Fact-checking Vonnegut's ass: Speaking of Deborah Lipstadt, read this account of how Holocaust denier David Irving has managed to spread his lies about the destruction of Dresden. My own ideas of that part of WWII are completely colored by my having read Slaughterhouse-Five. And in all the rereadings, it never occurred to me to connect the David Irving he references in the novel with the one who lost his case against Lipstadt by being declared in court a Holocaust denier. He plays fast and loose with the facts.
You know, I'll never lose my admiration for Vonnegut's writing talent. But I may never respect his political views ever again.
Long overdue link: Noah Shachtman's DefenseTech has the skinny on the why the bill for Iraq keeps getting bigger, and the bill known as the "supplemental," which allows the Pentagon to take money out of soldiers' payroll to use in other programs, knowing full well there's not a Senator in the government who would vote against Army pay. (And by the way, gee, doesn't DefenseTech look really cool now? Selling out becomes you, Noah.

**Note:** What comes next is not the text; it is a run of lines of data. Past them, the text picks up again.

@[simp] theorem Part.countLapse_inLock (p q : Port) : (s.countLapse p).inLock q = s.inLock q := by
  rw [Part.countLapse_eq]; rfl

theorem Part.countLapses_notified : s.notified s.countLapses :=
  Part.foldl_notified s _ (fun s p q => Part.countLapse_inLock s p q) (fun s p => Part.countLapse_notified s p) _

@[simp] theorem Part.countLapses_inReset : (s.countLapses).inReset = s.inReset := 
  foldl_keeps Part.countLapse Part.inReset (fun s p => by rw [Part.countLapse_eq]) allPorts s
@[simp] theorem Part.countLapses_ports : (s.countLapses).ports = s.ports := 
  foldl_keeps Part.countLapse Part.ports (fun s p => by rw [Part.countLapse_eq]) allPorts s
@[simp] theorem Part.countLapses_inStores : (s.countLapses).inStores = s.inStores := 
  foldl_keeps Part.countLapse Part.inStores (fun s p => by rw [Part.countLapse_eq]) allPorts s
@[simp] theorem Part.countLapses_outStores : (s.countLapses).outStores = s.outStores := 
  foldl_keeps Part.countLapse Part.outStores (fun s p => by rw [Part.countLapse_eq]) allPorts s
@[simp] theorem Part.countLapses_ref : (s.countLapses).ref = s.ref := 
  foldl_keeps Part.countLapse Part.ref (fun s p => by rw [Part.countLapse_eq]) allPorts s
@[simp] theorem Part.countLapses_exch : (s.countLapses).exch = s.exch := 
  foldl_keeps Part.countLapse Part.exch (fun s p => by rw [Part.countLapse_eq]) allPorts s
@[simp] theorem Part.countLapses_play : (s.countLapses).play = s.play := 
  foldl_keeps Part.countLapse Part.play (fun s p => by rw [Part.countLapse_eq]) allPorts s
@[simp] theorem Part.countLapses_mem : (s.countLapses).mem = s.mem := 
  foldl_keeps Part.countLapse Part.mem (fun s p => by rw [Part.countLapse_eq]) allPorts s
@[simp] theorem Part.countLapses_freeCount : (s.countLapses).freeCount = s.freeCount := 
  foldl_keeps Part.countLapse Part.freeCount (fun s p => by rw [Part.countLapse_eq]) allPorts s

/-! ### The lapses ahead of a switchover (R28 to R30) -/

theorem Part.lapseDue_iff (p : Port) : s.lapseDue p = true ↔ s.lapses p := by
  simp [Part.lapseDue, Part.lapses]

/-- A lapse taken ahead moves the claim unit, the lists and the notice queues alone. -/
theorem Part.lapseAhead_eq (p : Port) :
    s.lapseAhead p = { s with
      claims := (s.lapseAhead p).claims
      lists := (s.lapseAhead p).lists
      chans := (s.lapseAhead p).chans } := by
  unfold Part.lapseAhead
  split
  · rw [Part.lapsePort_eq]; rfl
  · rfl

theorem Part.lapseAhead_notified (p : Port) : s.notified (s.lapseAhead p) := by
  unfold Part.lapseAhead
  split
  · exact Part.notified_trans (fun _ => rfl) (Part.notified_of_eq rfl) (Part.lapsePort_notified _ p)
  · exact Part.notified_refl s
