/-- Settles O48: the lengths of R127, kind by kind; a wrong one is answered by the channel itself. -/
theorem wrongLengthsAreRefused : Obligations.WrongLengthsAreRefused := by
  intro p tag fields s hr
  have refused : ∀ k, lengthFits k fields = false → s.submit p (k.code :: tag :: fields) =
      .next (s.replying p ⟨replyKind k, tag, .badLength, refusalFields k p s.part, false⟩) :=
    fun k => s.submit_badLength p k tag fields hr
  refine ⟨fun h => ?none, fun h => ?one, fun h => ?two, fun h => ?three, fun h => ?four, fun h => ?five,
    fun h => ?references, fun h => ?claims⟩
  case none =>
    have h := beq_false_of_ne h
    exact ⟨refused .probe h, refused .discard h, refused .readReference h, refused .restart h⟩
  case one =>
    have h := beq_false_of_ne h
    have mask := refused .noticeMask h
    rw [refusalFields, Part.maskFields_eq] at mask
    exact ⟨refused .readPort h, refused .readChannel h, refused .stop h, mask⟩
  case two =>
    have h := beq_false_of_ne h
    exact ⟨refused .readRoute h, refused .play h⟩
  case three => exact refused .apply (beq_false_of_ne h)
  case four => exact refused .setProfile (beq_false_of_ne h)
  case five => exact refused .stage (beq_false_of_ne h)
  case references => exact refused .setReferences (lengthFits_setReferences_of_wrong h)
  case claims =>
    have h := lengthFits_claim_of_wrong h
    exact ⟨refused .claim h, refused .release h⟩

end Sys2Proof.Machine
end

section
/-! Chapter 9, STOP (R142): the fetches that a channel leaves (R146), the halt (R154), and the two checks of the
request. -/

namespace Sys2Proof.Machine

open Sys2Proof

/-! ### What leaving the fetches removes (R146) -/

/-- A fetch that is left behind comes from one that was pending: it keeps its pattern and its progress, it loses
channel `k`, and it was not one awaiting issue with no other waiter. -/
theorem mem_leaveFetches_none {fs : List Fetch} {k : Channel} {f' : Fetch} :
    f' ∈ leaveFetches fs k none ↔ ∃ f ∈ fs,
      ¬ (k ∈ f.waiters ∧ (f.waiters.filter fun j => decide (j ≠ k)) = [] ∧ f.progress = .awaitingIssue)
      ∧ { f with waiters := f.waiters.filter fun j => decide (j ≠ k) } = f' := by
  simp only [leaveFetches_none, List.mem_filterMap, Option.ite_none_left_eq_some, Option.some_inj]

/-- A fetch awaiting issue whose only waiter leaves goes, and no other fetch for its pattern is left behind. -/
theorem leaveFetches_none_removes {fs : List Fetch} {k : Channel} {f : Fetch}
    (awaiting : f.progress = .awaitingIssue) (only : f.waiters = [k])
    (single : ∀ g ∈ fs, g.pattern = f.pattern → g = f) :
    ∀ f' ∈ leaveFetches fs k none, f'.pattern ≠ f.pattern := by
  intro f' left same
  obtain ⟨g, pending, stays, rfl⟩ := mem_leaveFetches_none.mp left
  obtain rfl : g = f := single g pending same
  exact stays ⟨by simp [only], by simp [only], awaiting⟩

/-! ### The part after an accepted STOP (R142, R154) -/

section
variable (s : Part) (k : Channel)

theorem Part.stopChannel_channel : (s.stopChannel k).channel k =
    { s.channel k with state := .halted .stopped, queue := [], epoch := (s.channel k).epoch + 1 } :=
  s.setChannel_channel_self k _

theorem Part.stopChannel_fetches :
    (s.stopChannel k).play.fetches = leaveFetches s.play.fetches k none := rfl

/-- A STOP moves the record of its channel and the pending fetches alone. -/
theorem Part.stopChannel_eq : s.stopChannel k = { s with play := { s.play with
    channels := s.play.channels.set k ((s.stopChannel k).channel k)
    fetches := (s.stopChannel k).play.fetches } } := by
  rw [Part.stopChannel_channel]
  rfl

end

/-! ### The checks of STOP (R142) -/

section
variable (p : Port) {kb : Byte} {s : Part}

theorem actStop_badChannel (h : 7 < kb.toNat) : actStop p [kb] s = s.refuse .badChannel [kb, 0xFF] := by
  simp only [actStop, channelOf_none h]

variable {k : Channel} (hk : kb.toNat = k.val)
include hk

theorem Part.channelFields_eq (s : Part) : s.channelFields k = [kb, (s.channel k).state.code] := by
  rw [Part.channelFields, byteOf_of_toNat hk]

theorem actStop_notHolder (h : s.claims.holder (.channel k) ≠ some p) :
    actStop p [kb] s = s.refuse .notHolder [kb, (s.channel k).state.code] := by
  simp only [actStop, channelOf_of_toNat hk, if_pos h, Part.channelFields_eq hk]

/-- A STOP by the holder is answered with the state that its own halt gives. -/
theorem actStop_holder (h : s.claims.holder (.channel k) = some p) :
    actStop p [kb] s = (s.stopChannel k).accept [kb, 0x05] := by
  simp only [actStop, channelOf_of_toNat hk, if_neg (not_not.mpr h), Part.channelFields_eq hk,
    Part.stopChannel_channel, ChannelState.code]

end

/-- Settles O50: the two checks in their order, then the part after the halt, carried through `exec`. -/
theorem stopHaltsTheChannel : Obligations.StopHaltsTheChannel := by
  intro p tag kb s hr
  refine ⟨fun h => ?badChannel, fun k hk => ⟨fun unheld => ?notHolder, fun held => ?halts⟩⟩
  case badChannel => exact s.submit_refused (k := .stop) tag hr rfl (actStop_badChannel p h)
  case notHolder => exact s.submit_refused (k := .stop) tag hr rfl (actStop_notHolder p hk unheld)
  case halts =>
    refine ⟨_, s.submit_fits p .stop tag [kb] hr rfl (actStop_holder p hk held), rfl,
      s.part.stopChannel_channel k, (s.part.stopChannel_fetches k).trans (leaveFetches_none _ k),
      ?removed, ?frame⟩
    case removed => exact fun f _ awaiting only single => leaveFetches_none_removes awaiting only single
    case frame => exact congrArg (fun t : Part => t.pushReply p _) (s.part.stopChannel_eq k)

end Sys2Proof.Machine
end

section
/-! What one step can do (R168, R7, R90 to R97, R109, R160 to R164): a step of a part in device reset, and the
events of a part that runs, one for each way a command or the passing of time moves it. -/

namespace Sys2Proof.Machine

open Sys2Proof

/-- What a command, or the passing of time, makes of a part that runs. -/
inductive Part.Event (s : Part) : Part → Prop
  | nothing : Event s s
  | frameStart (cause : StartCause) : s.startDue cause = true → Event s (s.frameStart cause)
  | lapse (l : LapseFirst) (cause : StartCause) : Event s ((s.lapsesAhead l).frameStart cause)
  | clockFound (p : Port) : (s.port p).lock = .dark →
      Event s ((s.modifyPort p fun u => u.outOfLock .seek (.pattern u.dout.atEnd)).raisePortState p
        .dark .clockFound)
  | clockLost (p : Port) (level : Dout) (before : LockState) : s.inLock p = false →
      Event s ((s.modifyPort p fun u => u.outOfLock .dark level).raisePortState p before .clockLost)
  | clockWatch (p : Port) (level : Dout) : s.inLock p = true →
      Event s (s.leaveLock p .dark level .clockLost true)
  | pulse (p : Port) (place : PulsePlace) (deferStart : Bool) : Event s (s.pulse p place deferStart)
  | missingPulse (p : Port) (good : Nat) : (s.port p).lock = .confirm good →
      Event s (s.modifyPort p fun u => { u with lock := .seek, position := 0 })
  | wholeEnd (p : Port) (pulse : Bool) (rest : List Byte) : s.inLock p = true →
      Event s (s.wholeEnd p pulse rest)
  | completionShare (p : Port) (pulse : Bool) (rest : List Byte) : s.inLock p = true →
      Event s (s.completionShare p pulse rest)
  | startShare (p : Port) (pulse : Bool) : s.inLock p = true → Event s (s.startShare p pulse)
  | controlByte (p : Port) (earlier : List Byte) (b : Byte) : s.inLock p = true →
      Event s (s.controlByte p earlier b)
  | message (p : Port) (body : List Byte) : s.inLock p = true → Event s (s.messageComplete p body)
  | arbitrate : Event s s.arbitrate
  | completeBurst (bytes : List Byte) : Event s (s.completeBurst bytes)
  | loanReq : Event s (s.setLoanReq true).takeLoanReq
  | loanRelease : Event s (s.setLoanReq false).takeLoanRelease
  | tick : Event s s.tick

/-- What a step can do: in device reset only its end and the level of LOAN_REQ count (R168); else device reset
begins, or the part has an event. -/
def Part.stepsTo (s t : Part) : Prop :=
  (s.inReset = true ∧ (t = s ∨ (∃ x, t = s.release x) ∨ ∃ level, t = s.setLoanReq level))
    ∨ (s.inReset = false ∧ (t = s.held ∨ s.Event t))

/-- A command that nothing takes in device reset, and that is an event of a part that runs. -/
theorem Part.stepsTo_whenRunning {s : Part} {f : Part → Part} (h : s.inReset = false → s.Event (f s)) :
    s.stepsTo (s.whenRunning f) := by
  unfold Part.whenRunning
  cases hr : s.inReset with
  | true => exact .inl ⟨hr, .inl rfl⟩
  | false => exact .inr ⟨hr, .inr (h hr)⟩

/-- An event that takes place on a condition only. -/
theorem Part.event_if {s t : Part} (c : Prop) [Decidable c] (h : c → s.Event t) :
    s.Event (if c then t else s) := by
  split
  · exact h ‹_›
  · exact .nothing

/-- A command's outcome, where its part is a step's. -/
theorem State.whenRunning_stepsTo {s t : State} {f : Part → Part}
    (h : s.answer (s.part.whenRunning f) = .next t) (hf : s.part.inReset = false → s.part.Event (f s.part)) :
    s.part.stepsTo t.part := by
  obtain rfl := Host.Outcome.next.inj h
  exact Part.stepsTo_whenRunning hf

theorem State.submit_stepsTo {s t : State} {p : Port} {body : List Byte} (h : s.submit p body = .next t) :
    s.part.stepsTo t.part := by
  exact State.whenRunning_stepsTo h fun _ => Part.event_if _ fun hl => .message p body hl

/-- Every command, dispatched to its event. -/
theorem exec_stepsTo (c : Instr) {s t : State} (h : exec c s = .next t) : s.part.stepsTo t.part := by
  cases c
  case probe | claim | release | stage | discard | apply | readRoute | readPort | readReference
      | readChannel | setReferences | setProfile | restart | play | stop | noticeMask | unknownKind =>
    exact State.submit_stepsTo h
  case resetBegin =>
    obtain rfl := Host.Outcome.next.inj h
    dsimp only
    split
    case isTrue hr => exact .inl ⟨hr, .inl rfl⟩
    case isFalse hr => exact .inr ⟨by simpa using hr, .inl rfl⟩
  case resetEnd x =>
    obtain rfl := Host.Outcome.next.inj h
    dsimp only
    split
    case isTrue hr => exact .inl ⟨hr, .inr (.inl ⟨x, rfl⟩)⟩
    case isFalse hr => exact .inr ⟨by simpa using hr, .inr .nothing⟩
  case exchangeFrameStart cause =>
    exact State.whenRunning_stepsTo h fun _ => Part.event_if _ fun due => .frameStart cause due
  case lapse l =>
    exact State.whenRunning_stepsTo h fun _ => Part.event_if _ fun _ => .lapse l _
  case qualified | revertiveSwitch =>
    exact State.whenRunning_stepsTo h fun _ => Part.event_if _ fun due =>
      .frameStart _ (Bool.and_eq_true _ _ ▸ due).2
  case clockFound p =>
    exact State.whenRunning_stepsTo h fun _ => Part.event_if _ fun dark => .clockFound p dark
  case clockWatchExpiry clock =>
    refine State.whenRunning_stepsTo h fun _ => ?_
    dsimp only
    split
    case h_1 => exact .nothing
    case h_2 l | h_3 l => exact .clockLost _ _ _ (by simp [Part.inLock, l, LockState.inLock])
    case h_4 l | h_5 l => exact .clockWatch _ _ (by simp [Part.inLock, l, LockState.inLock])
  case framePulse p place deferStart =>
    exact State.whenRunning_stepsTo h fun _ => .pulse p place deferStart
  case confirmMissingPulse p =>
    refine State.whenRunning_stepsTo h fun _ => ?_
    split
    case h_1 l => exact .missingPulse p _ l
    all_goals exact .nothing
  case frameEnd p pulse rest share =>
    refine State.whenRunning_stepsTo h fun _ => Part.event_if _ fun hl => ?_
    cases share with
    | whole => exact .wholeEnd p pulse rest hl
    | completion => exact .completionShare p pulse rest hl
    | start => exact .startShare p pulse hl
  case controlMessageReceived p earlier check =>
    exact State.whenRunning_stepsTo h fun _ => Part.event_if _ fun hl =>
      .controlByte p earlier check (Bool.and_eq_true _ _ ▸ hl).1
  case replyStart p =>
    exact State.whenRunning_stepsTo h fun _ => Part.event_if _ fun hl =>
      .startShare p true (by simp only [Bool.and_eq_true] at hl; exact hl.1.1)
  case noticeStart p =>
    exact State.whenRunning_stepsTo h fun _ => Part.event_if _ fun hl =>
      .startShare p true (by simp only [Bool.and_eq_true] at hl; exact hl.1.1.1)
  case arbiterChoice => exact State.whenRunning_stepsTo h fun _ => .arbitrate
  case burstCompletion bytes => exact State.whenRunning_stepsTo h fun _ => .completeBurst bytes
  case loanReqAssertion =>
    obtain rfl := Host.Outcome.next.inj h
    dsimp only
    split
    case isTrue => cases hr : s.part.inReset <;> simp [Part.stepsTo, hr, Part.Event.nothing]
    case isFalse =>
      cases hr : s.part.inReset with
      | true => exact .inl ⟨hr, .inr (.inr ⟨true, by simp [Part.whenRunning, hr]⟩)⟩
      | false => exact .inr ⟨hr, .inr (by simpa [Part.whenRunning, hr] using Part.Event.loanReq)⟩
  case loanReqRelease =>
    obtain rfl := Host.Outcome.next.inj h
    dsimp only
    split
    case isTrue =>
      cases hr : s.part.inReset with
      | true => exact .inl ⟨hr, .inr (.inr ⟨false, by simp [Part.whenRunning, hr]⟩)⟩
      | false => exact .inr ⟨hr, .inr (by simpa [Part.whenRunning, hr] using Part.Event.loanRelease)⟩
    case isFalse => cases hr : s.part.inReset <;> simp [Part.stepsTo, hr, Part.Event.nothing]
  case controlByteArrival p earlier b =>
    exact State.whenRunning_stepsTo h fun _ => Part.event_if _ fun hl => .controlByte p earlier b hl

/-- One step, of a command or of the part itself. -/
theorem step_stepsTo {s t : State} (h : step s = .next t) : s.part.stepsTo t.part := by
  unfold step at h
  split at h
  case h_1 c rest _ => exact exec_stepsTo (s := ⟨s.part, rest⟩) c h
  case h_2 =>
    refine State.whenRunning_stepsTo h fun _ => ?_
    split
    · exact .arbitrate
    · split
      · exact .frameStart _ ‹_›
      · exact .tick

end Sys2Proof.Machine
end

section
/-! What the owner of a request can do (R111): one case for each accepted request, with what its checks have shown. -/

namespace Sys2Proof.Machine

open Sys2Proof
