-- ==== Sys2Proof/Syntax.lean ====
section
/-! DEFINITION. The syntax of the machine: one constructor of Instr for each row of the opcode table, the 190 word
instructions with the fields of their encodings (R46 to R68) and the 107 events with what the event brings. -/

namespace Sys2Proof

/-- Where the launch fetcher takes a record from: a launch ring (R310) or a context's device queue (R329). -/
inductive LaunchSrc
  | ring (q : Nat)
  | device (ctx : Nat)
deriving DecidableEq, Repr

/-- What another member brings to a collective (R303): its descriptor and its input words. -/
structure ColPeer where
  kind : BitVec 2
  op : BitVec 3
  count : Nat
  dg : Bool
  ordered : Bool
  root : Nat
  words : List Word
  /-- Its engine faults for a reason of its own (R304). -/
  fault : Bool
deriving DecidableEq, Repr

/-- What the owners of peer memory bring to a collective of this member: the input bytes that lie with peers, in order, and
the reason of R304 for which an owner refuses an input or output byte, if one does. -/
structure ColFar where
  bytes : List Byte
  refused : Option Nat
  /-- Bits of the output that a soft error in the engine's output path flips before they are written and hashed: word and bit (R439). -/
  flips : List (Nat × Nat)
deriving DecidableEq, Repr

/-- A request for bytes of stacked memory by an agent outside the cores of this module (R235). -/
inductive MemReq
  /-- Read `len` bytes from range offset `off`. -/
  | read (off : Nat) (len : Nat)
  /-- Write bytes from range offset `off`, with the two scales of each sector touched, or none where the scales stay; `copied` for the
  sector of a copy, with true where its source is poisoned (R250, R270). -/
  | write (off : Nat) (bytes : List Byte) (scales : List Byte) (hold : Bool) (copied : Option Bool)
  /-- Write the completion entry of a launch, which carries no agent's identity (R312). -/
  | entry (off : Nat) (bytes : List Byte)
  /-- An `at` with operation `op`, or the compare and swap when `cmp` is given (R246); the page is `scaled` or not (R240). -/
  | atomic (off : Nat) (op : Nat) (cmp : Option Word) (v : Word) (scaled : Bool)
  /-- A return-free reduction (R247); `hold` when it is ordered (R249). -/
  | reduce (off : Nat) (op : Nat) (v : Word) (hold : Bool) (scaled : Bool)
  /-- A semaphore signal (R361). -/
  | signal (num : Nat) (set : Bool) (v : Word)
  /-- A release at `.grp`: only the generations that the access brings (R267). -/
  | release
deriving DecidableEq, Repr

/-- A peer's answer to the oldest outstanding request of the focus core; the number is the offset in the request of the first
byte concerned (R346, R256, R270). -/
inductive RemoteAns
  /-- Performed, with the bytes read and then the two scales of each sector touched (none for a write). -/
  | done (bytes : List Byte)
  /-- Poisoned at the owner (R260). -/
  | poisoned (off : Nat)
  /-- A hold conflict at the owner (R270). -/
  | held (off : Nat)
  /-- Refused for its key (R346). -/
  | keyRefused (off : Nat)
  /-- Refused for protection (R256). -/
  | protRefused (off : Nat)
deriving DecidableEq, Repr

/-- A coding-group configuration of the stage manager (R349). -/
structure GroupCfg where
  n : Nat
  m : Nat
  self : Nat
  mem : List Nat
  dom : List Nat
  us : Option (Nat × Nat)
deriving DecidableEq, Repr

/-- A replica-table entry of the stage manager (R351). -/
structure ReplicaCfg where
  k : Nat
  self : Nat
  mem : List Nat
  cg : Nat
  dkey : BitVec 128
deriving DecidableEq, Repr

/-- A part of a rebuild (R377): a survivor sends its contributions for the lost member that comes next; the understudy writes
an entry of that member; and it adds the contribution of a survivor, named by its member index, to a sector, in symbols. -/
inductive RebuildPart
  | send
  | entry (d : Nat) (paired : Bool) (stall : Bool) (rgn : DWord) (und : DWord) (par : DWord) (units : Nat) (undUnits : Nat)
      (cur : Bool)
  | share (member : Nat) (d : Nat) (parity : Bool) (sector : Nat) (syms : List Byte)
deriving DecidableEq, Repr

/-- An ABORT: the member that sends it and the round (R372). -/
structure AbortMsg where
  member : Nat
  round : Word
deriving DecidableEq, Repr

/-- One sector of a checkpoint: its byte address, its 64 data bytes and its two scales (R407, R408). -/
structure SavedSector where
  addr : Nat
  data : List Byte
  scales : BitVec 16
deriving DecidableEq, Repr

/-- What a checkpoint saves: ranges of a context, and the capabilities of the buffers that it fills, by slot (R407). -/
structure SaveList where
  ranges : List (Nat × Nat)
  bufs : List Nat
deriving DecidableEq, Repr

/-- The act store of a new context: its slots, and the address of their area in device memory (R330). -/
structure StoreArea where
  slots : Nat
  base : Nat
deriving DecidableEq, Repr

/-- The end of a rebuild (R377): on a survivor, with the links that lead to the understudy (R344); on the understudy, which takes CR,
EPOCH and LASTAB as the survivors hold them. -/
inductive Rebuilt
  | survivor (links : List Nat)
  | understudy (cr : Word) (epoch : BitVec 16) (lastab : Bool)
deriving DecidableEq, Repr

/-- What a host read addresses: BAR0, or device memory (R235, R392). -/
inductive HostPlace
  | bar0 (off : Nat)
  | memory (off : Nat)
deriving DecidableEq, Repr

/-- What a host write brings: its bytes, and whether the pages that it reaches are scaled (R240). -/
structure HostData where
  bytes : List Byte
  scaled : Bool
deriving DecidableEq, Repr

/-- A register that has no row of its own and is written from outside (R7, R191, R392). -/
inductive RegTarget
  /-- DBGCTL of the focus core, which only the stage manager writes (R186). -/
  | dbgctl
  /-- The 8 bytes at this offset of BAR0 (R392). -/
  | bar0 (off : Nat)
  /-- The low or high half of a capability of the stage manager, by a capability instruction that sets the tag, or by an ordinary
  write, which clears it (R398). -/
  | cap (slot : Nat) (high : Bool) (tagged : Bool)
  /-- An access of the stage manager's firmware through a capability: `n` bytes from an offset on, a write or a read, in an address
  space (R399). -/
  | capUse (slot : Nat) (write : Bool) (spc : BitVec 2) (off : Nat) (n : Nat)
deriving DecidableEq, Repr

Young vs. Alterman: I didn't link to the knockdown-dragout because, well, I lost all respect for Alterman the sixteenth time ago he pulled something like this. But when Cathy Young herself emails me the link, well, it's time to go there. There may be three or four of you may not have seen it. My opinion? Alterman wouldn't like it at all. I think it's pushed him way over to the self-hating Jew column.
I keep wanting to call him Solly: Solomon has improved the physical look of his blog by making his excerpt text larger. My eyes thank you. My head (which would have gotten the headache) thanks you. And my eye doctor thanks you. And in the Duh! Moment department: I forgot you can "change skins" and get rid of the reverse type look.
Thanks, Solly. Oops. I guess I did it.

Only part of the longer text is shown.